Running ONNX models in Cloudflare Workers with onnxruntime-web — works around two fundamental workerd limitations.
onnxruntime-web fails silently in Cloudflare Workers with no error output. Two root causes:
workerd (the Cloudflare Workers runtime) blocks WebAssembly.compile() and WebAssembly.instantiate() with dynamic bytes:
Error: Wasm code generation disallowed by embedder
ORT's WASM loading path calls WebAssembly.compile() internally — this always fails.

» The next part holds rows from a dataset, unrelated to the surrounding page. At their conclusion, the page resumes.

-- ==== Sys2Proof/Machine/Core.lean ====
section
/-! DEFINITION. The machine the host reads. -/

def Sys2Proof.core : Host.Core :=
  { State := Sys2Proof.Machine.State, Fault := Sys2Proof.Machine.Fault,
    Refusal := Sys2Proof.Machine.Refusal, step := Sys2Proof.Machine.step, reset := Sys2Proof.Machine.State.reset }
end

ORT uses new URL("ort-wasm-simd-threaded.wasm", import.meta.url) to find the .wasm file.
In workerd, import.meta.url is "", so ORT throws:
Error: Failed to init WASM binary: cannot determine the script source URL.
Setting ort.env.wasm.wasmPaths avoids this error but doesn't fix the WebAssembly.compile() block.
Cloudflare Workers has a [[rules]] system that pre-compiles .wasm files at deploy time (not runtime). Importing a .wasm file gives you a WebAssembly.Module — already compiled, no runtime WebAssembly.compile() call needed.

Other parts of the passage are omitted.